A valid HTML document declares what version of HTML is used in the document.
The document type declaration names the document type definition (DTD)
in use for the document.
The HEAD element contains information about the current document, such as its
title, keywords that may be useful to search engines, and other data that is
not considered document content. They may, however, make information in the
HEAD available to users through other mechanisms.
The page title shall include useful and distinctive indication of the contents.
The value of this title for search engine query-response selection shall be
considered.
The DESCRIPTION meta tag may be used to provide guidance to search engines on
what to present users in the search response (e.g. <meta name="description"
content="response">).
Search engines should be expected only to consider some limited number of
keywords when indexing pages. Web pages shall present keywords in priority
order and without duplication (e.g., ).
The Dublin Core DTD was developed by the library sciences community, but may
be applicable to general purpose web page indexing. The Dublin Core Metadata
shall be used for fields of information that are of value in indexing or
cataloguing the web page.
Web page design shall include consideration of content-selection mechanisms.
Within the context of intranets/ extranets, Platform for Internet Content
Selection (PICS) rating services and mechanisms may be useful to ensure that
users are accessing the preferred information sources.
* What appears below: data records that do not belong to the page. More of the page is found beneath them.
-- ==== Sys2Proof/Machine/Fetch.lean ====
section
/-! DEFINITION. From what the host hands to the block to the operation it starts: there is no
program counter and no instruction memory (10_state.md R19, 20_memory.md R41). -/

namespace Sys2Proof.Machine

/-- The operation a request starts. A request frame must decode (30_encoding.md R58) and carry the
block's own `UNIT`, as every frame a command sends does (30_encoding.md R51);
notes/assumptions/2.md. -/
def operationOf (unit : Byte) (r : Request) : Except Refusal Instr :=
  match r with
  | .call i => .ok i
  | .frame bytes =>
    match decode bytes with
    | .error e => .error (.undecodable e)
    | .ok (u, i) => if u = unit then .ok i else .error .frameForOtherUnit

end Sys2Proof.Machine
end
For example, an index
search within an organization for information about a corporate policy may
yield pages with opinions, local implementations, or other variations. A
rating system within an organization may distinguish between "corporate"
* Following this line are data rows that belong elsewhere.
/-- 70_reset_and_hazards.md R132: every command and `EXCHANGE` need `OPEN` = 1 and `PHASE` = `IDLE`;
the model refuses them otherwise (decisions D15, D17, notes/assumptions/14.md). -/
def Obligations.CommandsNeedAnOpenIdleBlock : Prop :=
  (∀ v : Int, NeedsReady (.assignAddress v) ∧ NeedsReady (.setPulsePerTurn v) ∧
    NeedsReady (.setSpeed v) ∧ NeedsReady (.setMaxSpeed v) ∧ NeedsReady (.setAcceleration v) ∧
    NeedsReady (.setSlowdown v) ∧ NeedsReady (.setDirection v)) ∧
  NeedsReady .releaseAddress ∧ NeedsReady .queryState ∧ NeedsReady .startMove ∧
  NeedsReady .stopMove ∧
  (∀ (command : Byte) (value : Option Byte), NeedsReady (.exchange command value))

/-- 42_commands.md R103: the frame a command sends depends on `UNIT`, the command and its operand
alone; its result depends on those and on the reply alone. Two blocks that differ in everything else
(history, buffers, earlier results) end with the same frame, reply, result and fault. -/
def Obligations.CommandResultsDependOnUnitOperandAndReply : Prop :=
  ∀ (c : Command) (v : Int) (s1 s2 : State) (reply : List Byte),
    (c.toInstr v).wellFormed = true → s1.ready → s2.ready → s1.unit = s2.unit →
    s1.exchangeReply (commandFrame s1.unit c v) = some reply →
    s2.exchangeReply (commandFrame s2.unit c v) = some reply →
    ∃ t1 t2, exec (c.toInstr v) s1 = .next t1 ∧ exec (c.toInstr v) s2 = .next t2 ∧
      t1.txFrame = commandFrame s1.unit c v ∧ t1.txFrame = t2.txFrame ∧
      t1.rxReply = reply ∧ t2.rxReply = reply ∧
      t1.resKind = t2.resKind ∧ t1.fault = t2.fault ∧
      (t1.resKind = .bool → t1.ack = t2.ack) ∧
      (t1.resKind = .status → t1.sw = t2.sw) ∧
      (t1.resKind = .fault → t1.finfo = t2.finfo)

/-! ### Construction, teardown, configuration -/

/-- 70_reset_and_hazards.md R130: `CONSTRUCT` on a block not yet constructed, with a unit 0 to 254
and a transport that opens: it makes one call, `PortOpen`, and writes the configuration, `OPEN`,
`PHASE`, `FAULT` and `TRACE`; a timeout not given is 1.0. That every register its
pseudocode does not write keeps its content, `RES_KIND` and `FINFO` too, is the model's reading of
decision D14 (DEDUCED, unsafe: notes/assumptions/15.md), and the flag `constructed` is its own (notes/assumptions/13.md). -/
def Obligations.ConstructOpensTheTransport : Prop :=
  ∀ (s : State) (port : PortId) (unit : Int) (timeout : Option Duration),
    s.constructed = false → 0 ≤ unit → unit < 255 →
    (s.answer (.openPort port (timeout.getD 1))).failed = false →
    exec (.construct port unit timeout) s = .next
      { s with
        portId := port, unit := BitVec.ofInt 8 unit, timeout := timeout.getD 1, isOpen := true,
        constructed := true, phase := .idle, fault := .noFault, trace := [],
        calls := s.calls ++ [.openPort port (timeout.getD 1)], draws := s.draws.drop 1 }

/-- 70_reset_and_hazards.md R130: a transport that does not open raises `TransportError(open)` and
`OPEN` stays as it was; a second construction and a unit outside 0 to 254 are refused (the spec's
decision D9, notes/assumptions/14.md). A failed construction leaves "no value" in `TXBUF`, `TXLEN`,
`RXBUF`, `RXLEN`, `SW` and `ACK` (60_exceptions.md R116, row open): nothing is said of them here. That
it leaves the configuration written is the model's choice (unsafe: notes/assumptions/13.md). -/
def Obligations.ConstructFailsOrIsRefused : Prop :=
  ∀ (s : State) (port : PortId) (unit : Int) (timeout : Option Duration),
    (s.constructed = true → exec (.construct port unit timeout) s = .refused .alreadyConstructed) ∧
    (s.constructed = false → (unit < 0 ∨ 255 ≤ unit) →
      exec (.construct port unit timeout) s = .refused .unitOutOfRange) ∧
    (s.constructed = false → 0 ≤ unit → unit < 255 →
      (s.answer (.openPort port (timeout.getD 1))).failed = true →
      ∃ t, exec (.construct port unit timeout) s = .next t ∧ t =
        { s with
          portId := port, unit := BitVec.ofInt 8 unit, timeout := timeout.getD 1,
          fault := .transport, finfo := .transport .openPort, resKind := .fault, phase := .idle,
          calls := s.calls ++ [.openPort port (timeout.getD 1)], draws := s.draws.drop 1,
          txBuf := t.txBuf, txLen := t.txLen, rxBuf := t.rxBuf, rxLen := t.rxLen, sw := t.sw,
          ack := t.ack, freeCount := t.freeCount })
policy data, legal requirements, and other guidelines. The PICS mechanism
could then be used to provide users with a view of the data that was relevant
to their environment, rather than forcing them to locate the relevant views
from a much wider set of responses. The use of metadata and content included
for the purpose of content selection (indexing) shall not be misleading.
Web pages shall incorporate robot exclusion elements (see Annex E) as the
method for indicating pages to be indexed or searched by automated means and
those to be excluded.
The first bytes (including <head> bytes) have the most impact on network
overhead. Transport Control Protocol (TCP) operates with a "slow start,"
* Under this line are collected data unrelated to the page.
/-- Settles O11: the equal form of the taken branch, of the whole bit-step, and its bit 7. -/
theorem takenBranchHasAnEqualForm : Obligations.TakenBranchHasAnEqualForm :=
  ⟨Codec.taken_branch_eq, Codec.crcBitStep_eq_xor, Codec.crcBitStep_getLsbD_seven⟩

end Sys2Proof.Proofs

/-! The framer unit and the status decoder (41_framer.md): what `BUILD_FRAME`, `ACK_TEST` and
`DECODE_STATUS` leave, and the host-started `EXCHANGE` on a ready block, which runs to its reply or to
the first primitive that fails. -/

namespace Sys2Proof.Machine

/-! ### `BUILD_FRAME`, `ACK_TEST` and `DECODE_STATUS` -/

theorem exec_buildFrame (unit command : Byte) (value : Option Byte) (s : State) :
    exec (.buildFrame unit command value) s = .next (s.built unit command value) :=
  congrArg Host.Outcome.next (frameBuild_eq unit command value s)

theorem State.built_txLen (s : State) (unit command : Byte) (value : Option Byte) :
    (s.built unit command value).txLen.val = 4 + value.toList.length :=
  (count5_val (Codec.buildFrame_length_le unit command value)).trans
    (Codec.buildFrame_length unit command value)

theorem exec_ackTest (s : State) :
    exec .ackTest s = .next { s with ack := decide (1 ≤ s.rxLen.val) } := rfl

/-- What follows the fifth byte does not matter (decision D8). -/
theorem exec_decodeStatus_of_five_or_more (s : State) (r0 r1 r2 r3 r4 : Byte) (more : List Byte) :
    exec (.decodeStatus (r0 :: r1 :: r2 :: r3 :: r4 :: more)) s =
      .next { s with sw := statusOf r1 r2 r3 } := rfl

/-- `turn` as the number R82 gives: the low nibble of reply byte 1 times 256, plus reply byte 2. -/
theorem statusOf_turn_toNat (r1 r2 r3 : Byte) :
    (statusOf r1 r2 r3).turn.toNat = r1.toNat % 16 * 256 + r2.toNat := by
  have hnibble : (r1.extractLsb' 0 4).toNat = r1.toNat % 16 := by
    rw [BitVec.extractLsb'_toNat, Nat.shiftRight_zero]
  rw [statusOf_turn, BitVec.toNat_append, ← Nat.shiftLeft_add_eq_or_of_lt r2.isLt, hnibble,
    Nat.shiftLeft_eq]

/-! ### `EXCHANGE` on a ready block -/

/-- With an assigned code it runs its five steps, whatever the VALUE. -/
theorem exec_exchange_of_assigned {s : State} (hs : s.ready) (c : Command) (value : Option Byte) :
    exec (.exchange c.row.code value) s = .next (exchangeAlone c.row.code value s) := by
  change execExchange c.row.code value s = _
  rw [execExchange, requireReady_of_ready hs, Command.ofCode_code]

theorem exec_exchange_of_unassigned {s : State} (hs : s.ready) {code : Byte} (value : Option Byte)
    (hc : ∀ c : Command, c.row.code ≠ code) :
    exec (.exchange code value) s = .refused .unassignedCommand := by
  change execExchange code value s = _
  rw [execExchange, requireReady_of_ready hs, Command.ofCode_eq_none_iff.mpr hc]

/-- From an idle block the five steps end in the state `State.exchanged`, idle again. -/
theorem exchangeAlone_of_reply {s : State} {code : Byte} {value : Option Byte} {reply : List Byte}
    (hp : s.phase = .idle)
    (hr : s.exchangeReply (Codec.buildFrame s.unit code value) = some reply) :
    exchangeAlone code value s = s.exchanged code value reply := by
  rw [exchangeAlone, exchange_of_reply hr]
  have hidle : (s.exchanged code value reply).phase = .idle := hp
  simp only [State.atPhase, ← hidle]

theorem exchangeAlone_of_failure {s : State} {code : Byte} {value : Option Byte} {k : Nat}
    (hk : s.firstFailure (Codec.buildFrame s.unit code value) = some k) :
    exchangeAlone code value s = s.exchangeFailed code value k := by
  rw [exchangeAlone, exchange_of_failure hk]

theorem State.txFrame_exchanged (s : State) (code : Byte) (value : Option Byte) (reply : List Byte) :
    (s.exchanged code value reply).txFrame = Codec.buildFrame s.unit code value :=
  s.txFrame_built s.unit code value

/-! ### An operation that stops at a failing primitive -/

/-- The fault names the primitive (60_exceptions.md R112). -/
theorem State.exchangeFailed_finfo (s : State) (code : Byte) (value : Option Byte) (k : Nat) :
    (s.exchangeFailed code value k).finfo = .transport (Claims.failedPrimitive k) := by
  match k with
  | 0 => rfl
  | 1 => rfl
  | 2 => rfl
  | k + 3 => simp [State.exchangeFailed, Claims.failedPrimitive]

/-- One answer is used up by each call that was made. -/
theorem State.exchangeFailed_draws (s : State) (code : Byte) (value : Option Byte) {k : Nat}
    (hk : k < 4) : (s.exchangeFailed code value k).draws = s.draws.drop (k + 1) := by
  match k, hk with
  | 0, _ => rfl
  | 1, _ => rfl
  | 2, _ => rfl
  | 3, _ => rfl

/-- An operation whose start writes at most `FAULT` and the latches, and which ends in
`State.exchangeFailed` of the started state, does all that `Claims.FailsWithTransport` asks. -/
theorem failsWithTransport_of_exec {i : Instr} {code : Byte} {value : Option Byte}
    {start : State → State}
    (hstart : ∀ s, ∃ f c p v, start s = { s with fault := f, cmd := c, valp := p, val := v })
    (hexec : ∀ (s : State) (k : Nat), s.ready →
      s.firstFailure (Codec.buildFrame s.unit code value) = some k →
      exec i s = .next ((start s).exchangeFailed code value k)) :
    Claims.FailsWithTransport i code value start := by
  intro s k hs hk
  have hk4 := State.firstFailure_lt hk
  have he := hexec s k hs hk
  obtain ⟨f, c, p, v, hu⟩ := hstart s
  rw [hu] at he ⊢
  exact ⟨_, he, hk4, rfl, State.exchangeFailed_fault .., State.exchangeFailed_finfo ..,
    State.exchangeFailed_resKind .., State.exchangeFailed_phase ..,
    (State.exchangeFailed_isOpen ..).trans hs.1, State.exchangeFailed_constructed ..,
    State.exchangeFailed_calls .., State.exchangeFailed_draws _ _ _ hk4,
    State.exchangeFailed_requests .., State.exchangeFailed_before_build _ _ _ k,
    State.exchangeFailed_after_build _ _ _ k, State.exchangeFailed_before_read _ _ _ k,
    State.exchangeFailed_cmd .., State.exchangeFailed_valp .., State.exchangeFailed_val ..,
    State.exchangeFailed_sw .., State.exchangeFailed_ack .., State.exchangeFailed_trace ..,
    State.exchangeFailed_unit .., State.exchangeFailed_portId .., State.exchangeFailed_timeout ..⟩

end Sys2Proof.Machine

namespace Sys2Proof.Proofs

open Sys2Proof Sys2Proof.Machine

/-- Settles O15: `BUILD_FRAME` leaves the state `State.built`, which holds the frame; the rule's
examples are evaluated. -/
theorem buildFrameLeavesTheFrame : Obligations.BuildFrameLeavesTheFrame := by
  refine ⟨fun s unit command value => ?leaves, by decide +kernel, by decide +kernel⟩
  have hlen : (s.built unit command value).txLen.val = 4 + (if value.isSome then 1 else 0) := by
    rw [State.built_txLen]
    cases value <;> rfl
  exact ⟨_, exec_buildFrame unit command value s, s.txFrame_built unit command value, hlen, rfl, rfl⟩

/-- Settles O17: `DECODE_STATUS` writes the status word of bytes 1 to 3, whose flags and speed are
read off and whose turn is the number the rule gives. -/
theorem decodeStatusExtractsSixFields : Obligations.DecodeStatusExtractsSixFields :=
  fun s r0 r1 r2 r3 r4 more => ⟨_, exec_decodeStatus_of_five_or_more s r0 r1 r2 r3 r4 more, rfl, rfl,
    rfl, rfl, rfl, statusOf_turn_toNat r1 r2 r3, rfl⟩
awaiting an acknowledgment of initial packets sent before initiating a full
sequence of transmissions. This avoids congestion of the net that may be
directed to a non-responsive site. This makes the data transferred first from
the server, and initial elements of the page (e.g., <head>, etc.) more
critical in response time and network loading. Data in the sequence
should be focused to minimize overhead, and provide essential data to the
client. Unfortunately, the HTML format calls for all metadata to be in the
head section. (See the performance articles listed in Annex B for more details
on bandwidth impact.) There are modest gains to be achieved in using lowercase
in tags and <head> entries (due to improved compression efficiency).
To facilitate accurate indexing, and ease of access for users, web pages shall include the LANG metatag declaring the primary language environment(s) for each page.
Digital signature and other fingerprinting mechanisms may be applied to ensure
page integrity and authentication. Information related to this may be
communicated through header extensions or related files, or it may be implicit
in the content body. Resigning pages may be problematic, so extra care should
be given to ensure the immutability of the data (including links, etc.) within
the signed area.